I use the CTE to rank my data. This ensures that you compare the correct deltas to one another. You cannot compare your first collection of dmv data with the 3rd collection. Well you could and as long as you ignore the 2nd in this instance you should be fine, but to get nice time sliced info that you can chart in excel I’m using RANK. This also helps me for the cross joins, if I used data I had to be sure of the format. For instance if the server was busy and my collection ran for .006 milliseconds and another collection for 009 milliseconds, unless you convert the date on the join you won’t return the required rows. This cause bad data. If you have large tables you also don’t want to convert the column as it will prevent any indexes from being used as efficiently as possible.

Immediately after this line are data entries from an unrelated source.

-- ==== Sys2Proof/Word.lean ====
section
/-! DEFINITION. The word types of the station link and of the wrapping counts. -/

namespace Sys2Proof

/-- A byte of the station link (R171). -/
abbrev Byte := BitVec 8

/-- A two-byte number of a telegram (R185). -/
abbrev Word16 := BitVec 16

/-- A count of 0 to 2^32−1 that wraps: the station clock and uptime (R163). -/
abbrev Word32 := BitVec 32

/-- The station volume, 0 to 2^48−1 litres, which wraps (R165). -/
abbrev Word48 := BitVec 48

end Sys2Proof
end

Hence , I created a rank CTE which I use for the cross join.
/* Query to generate report*/
(Select Databasename,type,mb_reads,mb_writes,Stall_Read_Sec,Stall_writes_Sec,rank() over (partition by Databasename,type order by date asc ) as [rank]
,date from IOSTats )
b.mb_reads-a.mb_reads As mb_reads,
b.mb_writes-a.mb_writes AS mb_writes,
b.stall_read_sec-a.stall_read_sec As stall_read_sec,
b.Stall_writes_Sec-a.Stall_writes_Sec As Stall_writes_Sec,
from vw_rank a
cross join vw_rank b
where a.databasename = b.databasename
and a.type = b.type
and a.rank + 1 = b.rank
In the results I’ve taken 6 samples in total. The first sample used for the baseline is not indicated. I can see that I write 1015MB between 10:52 and 11:28. The values are very small and I suggest you take collections over a period of a day or even a week. The more data you collect the better results and conclusions. I can see one thing, that is that if I have writes and no read my hardware seems to perform fine. Even with a 29mb write between 11:34 and 12:34 . As soon as there is reads on the system the write times are impacted.

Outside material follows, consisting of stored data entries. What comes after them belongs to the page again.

-- ==== Sys2Proof/Machine/Arbiter.lean ====
section
/-! DEFINITION. The start arbiter's queue, slot and grant (sections 6.1 to 6.3), the failed start (R36), which a grant
can meet at once (R30), and what a fall of committed load brings about (R107, R116). -/

namespace Sys2Proof.Machine

/-! ### The slot (R100, R101) -/

/-- Unit `u` reports its slot free (R100): where it holds it, the slot becomes free and the stagger timer is
started. The grant check of the freeing finds that timer running and grants nothing. -/
def Part.freeSlot (p : Part) (u : UnitNo) : Part :=
  if p.arbiter.slot = some u then
    { p with
      arbiter.slot := none
      arbiter.stagger := p.startTimer p.config.station.stagger }
  else p

/-! ### What a failed start does (R36, R37, R97), but for the arbiter's checks -/

/-- The queue replaced. -/
def Part.setQueue (p : Part) (q : List QueueEntry) : Part := { p with arbiter.queue := q }

/-- Unit `u` joins the queue at its tail and enters QUEUED, and the gauge unit is told (R15, R97); the grant check is
the caller's. -/
def Part.joinQueue (p : Part) (u : UnitNo) (origin : QueueOrigin) : Part :=
  { (p.setQueue (p.arbiter.queue ++ [⟨u, origin, p.accounting.uptime⟩])).enterUnit u .queued with
    roundDue := true }

/-- The rest of unit `u` ends in an enqueue: a retry is pending, and the unit is eligible (R37). -/
def Part.rejoins (p : Part) (u : UnitNo) : Bool := (p.unit u).retryPending && p.eligible u true

/-- The rest of unit `u` ends (R37): a pending retry is consulted and, where eligible, enqueued; the unit otherwise
enters IDLE. The grant check of the enqueue is the caller's. -/
def Part.restOver (p : Part) (u : UnitNo) : Part :=
  if (p.unit u).retryPending then
    let p1 := (p.modUnit u fun pu => { pu with retryPending := false, restTimer := none }).consult u true
    if p.rejoins u then p1.joinQueue u .retry else p1.enterUnit u .idle
  else p.enterUnit u .idle

/-- A PRIME_FAIL or START_FAIL (R36), before the arbiter is told of the load: `code` is its event, `f` its fault
code. -/
def Part.startFailed (p : Part) (u : UnitNo) (code : EventCode) (f : FaultCode) : Part :=
  let left := (p.unit u).retriesLeft
  let p1 := ((p.setReserved u 0).freeSlot u).record code (some u) (some ((left - 1 : Nat) : Int))
  if 0 < left then
    ((p1.modUnit u fun pu => { pu with retriesLeft := left - 1, retryPending := true }).enterResting u).record
      .retryScheduled (some u) (some ((left - 1 : Nat) : Int))
  else p1.tripUnit u f

/-- Committed load becomes the sum of the reserved loads (R107). -/
def Part.sumLoads (p : Part) : Part := { p with arbiter.committed := p.reservedSum }

/-- A start that fails in its own grant (R30, R36). Its freeing of the slot has started the stagger timer, so that the
grant checks of the fallen load and of a retry enqueued at once grant nothing (R101, R102): none is taken. -/
def Part.failAtGrant (p : Part) (u : UnitNo) (code : EventCode) (f : FaultCode) : Part :=
  let p1 := (p.startFailed u code f).sumLoads
  if 0 < (p.unit u).retriesLeft ∧ (p.unitRecord u).minRest = 0 then p1.restOver u else p1

/-- A prime or start timer of 0 s expires in the grant that starts it (R30, log 28). -/
def Part.startIfZero (p : Part) (u : UnitNo) : Part :=
  match (p.unit u).state with
  | .priming => if (p.unitRecord u).primeTimeout = 0 then p.failAtGrant u .primeFail .primeFail else p
  | .starting => if (p.unitRecord u).startTimeout = 0 then p.failAtGrant u .startFail .startFail else p
  | .offline | .idle | .queued | .running | .stopping | .resting | .tripped => p

/-! ### The grant check (R102–R105) -/

/-- The station conditions of a grant, but for the queue's holding an entry (R102). -/
def Part.stationReady (p : Part) : Bool :=
  p.arbiter.slot.isNone && p.arbiter.stagger.isNone && p.mainsGood && !p.dispatcher.hold
    && p.gauge.rack == .clear && p.arbiter.shed == .normal

/-- The grant of a unit whose entry has just left the queue (R105): slot, reserved load, committed load, and the
unit's own part (R32), with the expiry of a timer it starts with 0 s (R30). -/
def Part.grant (p : Part) (u : UnitNo) : Part :=
  let p1 := { p with arbiter.slot := some u }.setReserved u (p.power u)
  (p1.sumLoads.takeGrant u).startIfZero u

/-- The head check and the load test (R103, R104), down the queue: head-limited heads are removed while head
limiting is in force, and the first other head is granted or waits. -/
def grantFrom : List QueueEntry → Part → Part
  | [], p => p
  | e :: rest, p =>
    if p.headLimiting && (p.curves.get e.unit).limited then
      grantFrom rest
        (((p.setQueue rest).enterUnit e.unit .idle).record .headLimitRemoved (some e.unit)
          (some ((p.curves.get e.unit).head : Int)))
    else if p.arbiter.committed + p.power e.unit ≤ p.arbiter.effective then
      (p.setQueue rest).grant e.unit
    else p

/-- A grant check (R102). -/
def Part.grantCheck (p : Part) : Part :=
  if p.stationReady then grantFrom p.arbiter.queue p else p

/-! ### Entries (R97, R98) -/

/-- The start queue holds an entry for unit `u`. -/
def Part.queued (p : Part) (u : UnitNo) : Bool := p.arbiter.queue.any fun e => e.unit == u

/-- Unit `u` stands at the head of the queue. -/
def Part.headIs (p : Part) (u : UnitNo) : Bool := p.arbiter.queue.head?.map (·.unit) == some u

/-- An enqueue is taken for a unit in IDLE, or in RESTING at its own retry rest's end (R97). -/
def Part.takesEnqueue (p : Part) (u : UnitNo) (origin : QueueOrigin) : Bool :=
  (p.unit u).state == .idle || ((p.unit u).state == .resting && origin == .retry)

/-- An enqueue (R97): the entry joins at the tail, the unit enters QUEUED, the gauge unit is told (R15), and a
grant check follows. -/
def Part.enqueue (p : Part) (u : UnitNo) (origin : QueueOrigin) : Part :=
  if p.takesEnqueue u origin then (p.joinQueue u origin).grantCheck else p

/-- The entry of unit `u` leaves the queue (R98); its unit's state and the check for a new head are the
caller's. -/
def Part.dropEntry (p : Part) (u : UnitNo) : Part :=
  p.setQueue (p.arbiter.queue.filter fun e => e.unit != u)

/-- The grant check of a removal: taken when the removed entry was the head (R98). On a queue left empty it does
nothing. -/
def Part.checkIf (p : Part) (wasHead : Bool) : Part := if wasHead then p.grantCheck else p

/-- The units of entries return to IDLE. -/
def idleUnits : List QueueEntry → Part → Part
  | [], p => p
  | e :: rest, p => idleUnits rest (p.enterUnit e.unit .idle)

/-- The queue is emptied: every entry leaves and each unit enters IDLE (R98). -/
def Part.emptyQueue (p : Part) : Part := idleUnits p.arbiter.queue (p.setQueue [])

/-! ### A fall of committed load (R107, R116) -/

/-- In SHEDDING with committed load within the budget, the shed state returns to NORMAL (R116); the grant check
is the caller's. -/
def Part.shedOver (p : Part) : Part :=
  if p.arbiter.shed == .shedding && decide (p.arbiter.committed ≤ p.arbiter.effective) then
    { p with
      arbiter.shed := .normal
      arbiter.shedDelay := none }
  else p

/-- The arbiter takes the new sum of reserved loads where it can only have fallen: a fall may end a shed and takes
a grant check (R107, R116). -/
def Part.loadsFell (p : Part) : Part :=
  if p.reservedSum < p.arbiter.committed then (p.sumLoads.shedOver).grantCheck else p.sumLoads

end Sys2Proof.Machine
end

This could be an indication of incorrect RAID setup of simply just a poorly performing IO. However you need to get a good amount of data to be sure. Once you have an indication in this report you can use it to look for weaknesses or you can use it along with other evidence that agree with the output.
I hope this help you in some way getting more info about your SQL server.